Copy the provided code file, creating a new version that you'll edit.
Add another parameter that represents how many steps per year to make. Update the documentation string to reflect the modifications in what the function will do.
Edit the for statement. Instead of iterating years times, how many times do we now need to iterate?
Edit the formulas in the loop body. Each change in population needs to be divided by the number of time steps per year. Equivalently, but mathematically more common, the change in population needs to be multiplied by the length of the time (the reciprocal of the number of steps per year).
Build a list of times.
- Initialize it before the loop. Assume we start at time zero.
- Add each new time value inside the loop.
- Add it to the values being returned.
Change the call to populations.
- Provide a value for the additional input.
- Assign the additional output to a variable.
Change the call to plotPopulations by using the list of times returned by populations.

Test and debug.

Why do we recommend the additional input being the number of steps per year, instead of its reciprocal, the length of the time interval? Because we can meaningfully restrict it to be an integer, whereas the reciprocal is necessarily a floating-point number. That's important because range doesn't allow the step value to be a floating-point number.

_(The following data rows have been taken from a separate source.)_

-- ==== Sys2Proof/Laws/EffectsExec.lean ====
section
/-! SUPPORT. The effects of each command: the primitive changes it may make, as a mask. -/
namespace Sys2Proof.Machine
open Sys2Proof
set_option linter.unusedTactic false
set_option linter.unreachableTactic false
set_option linter.unusedVariables false
set_option linter.unusedSimpArgs false
variable {A : Nat} {P : State → Prop}

theorem keeps_next {a t : State} (h : (Host.Outcome.next a : Host.Outcome State Fault Refusal) = .next t) (ha : P a) : P t := by
  cases h; exact ha

theorem execCmdLoad_keeps (hP : Keeps A P) (hA : Sub 0x200000800800bef A) {id : BitVec 8} {s : State} {post : State} (hs : P s) (h : execCmdLoad id s = .next post) : P post := by
  refine keeps_next h ?_
  repeat' first
    | with_reducible assumption
    | with_reducible refine State.command_keeps hP (hA.mono (by decide)) ?_ (fun _ _ => ?_)
    | with_reducible refine State.acceptLoad_keeps hP (hA.mono (by decide)) ?_

theorem execLoadComplete_keeps (hP : Keeps A P) (hA : Sub 0xa000708008447ef A) {image : List (BitVec 64)} {brk : Option LoadBreak} {insts : List Meas} {lines : List (Nat × LineUse)} {s : State} {post : State} (hs : P s) (h : execLoadComplete image brk insts lines s = .next post) : P post := by
  refine keeps_next h ?_
  repeat' first
    | with_reducible assumption
    | with_reducible refine State.loadComplete_keeps hP (hA.mono (by decide)) ?_

theorem execCmdArm_keeps (hP : Keeps A P) (hA : Sub 0x1a00a2781c9b4fef A) {id : BitVec 8} {s : State} {post : State} (hs : P s) (h : execCmdArm id s = .next post) : P post := by
  refine keeps_next h ?_
  repeat' first
    | with_reducible assumption
    | with_reducible refine State.command_keeps hP (hA.mono (by decide)) ?_ (fun _ _ => ?_)
    | with_reducible refine State.acceptArm_keeps hP (hA.mono (by decide)) ?_

theorem execCmdStart_keeps (hP : Keeps A P) (hA : Sub 0x1a00e2781f9bcfef A) {id : BitVec 8} {s : State} {post : State} (hs : P s) (h : execCmdStart id s = .next post) : P post := by
  refine keeps_next h ?_
  repeat' first
    | with_reducible assumption
    | with_reducible refine State.command_keeps hP (hA.mono (by decide)) ?_ (fun _ _ => ?_)
    | with_reducible refine State.acceptStart_keeps hP (hA.mono (by decide)) ?_

theorem execRunSlot0_keeps (hP : Keeps A P) (hA : Sub 0xa000208008847ed A) {s : State} {post : State} (hs : P s) (h : execRunSlot0 s = .next post) : P post := by
  refine keeps_next h ?_
  repeat' first
    | with_reducible assumption
    | with_reducible refine State.slot0_keeps hP (hA.mono (by decide)) ?_

theorem execCmdStop_keeps (hP : Keeps A P) (hA : Sub 0x1a00e2781f9bcfef A) {id : BitVec 8} {s : State} {post : State} (hs : P s) (h : execCmdStop id s = .next post) : P post := by
  refine keeps_next h ?_
  repeat' first
    | with_reducible assumption
    | with_reducible refine State.command_keeps hP (hA.mono (by decide)) ?_ (fun _ _ => ?_)
    | with_reducible refine State.acceptStop_keeps hP (hA.mono (by decide)) ?_

theorem execCmdAbort_keeps (hP : Keeps A P) (hA : Sub 0x1a00e2781f9bcfef A) {id : BitVec 8} {s : State} {post : State} (hs : P s) (h : execCmdAbort id s = .next post) : P post := by
  refine keeps_next h ?_
  repeat' first
    | with_reducible assumption
    | with_reducible refine State.command_keeps hP (hA.mono (by decide)) ?_ (fun _ _ => ?_)
    | with_reducible refine State.acceptAbort_keeps hP (hA.mono (by decide)) ?_

theorem execCmdResetRun_keeps (hP : Keeps A P) (hA : Sub 0xa00021804894fef A) {id : BitVec 8} {s : State} {post : State} (hs : P s) (h : execCmdResetRun id s = .next post) : P post := by
  refine keeps_next h ?_
  repeat' first
    | with_reducible assumption
    | with_reducible refine State.command_keeps hP (hA.mono (by decide)) ?_ (fun _ _ => ?_)
    | with_reducible refine State.acceptReset_keeps hP (hA.mono (by decide)) ?_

Experimenting with the Improved Code

As we increase the number of steps per year, or equivalently, decrease the time intervals, the resulting population curves should converge upon the desired continuous model results. Experimentally, we would like to verify this, as well as determine how small a time interval is good enough.

Choose a set of rates (growth, predation, conversion, and death) that you'll keep constant in the following steps. It's best if you choose rates that are moderate — populations aren't neither too constant nor too rapidly changing.
Run populations with a variety of steps values, from one and higher. Plot the data, and compare the resulting plots.
- As the number of steps get higher, do the resulting curves converge? I.e., do they successively look like smoother versions of the same curve?
- Above what number of steps do the resulting curves not change perceptibly?
Repeat with another set of rates. Do your answers change?

As a challenge, how would you write algorithms and code to answer the previous questions, rather than relying upon visual inspection of the plotted curves?

Where could we go from here?

We have only scratched the surface of algorithmic issues that affect the implementation's numeric accuracy. We'll point out two directions that we could pursue from here.

When the population curves are already pretty straight, then decreasing the time interval is less important. Conversely, when the curves are very curvy, decreasing the time interval is more important. Conceptually, there is no reason that all the time intervals we use have to be of the same duration. We could adjust them to have the most intervals in the curvey areas.

To approximate the curve during a time interval, we use a straight line. We could instead use, for example, a quadratic curve to obtain a better approximation to the population curve.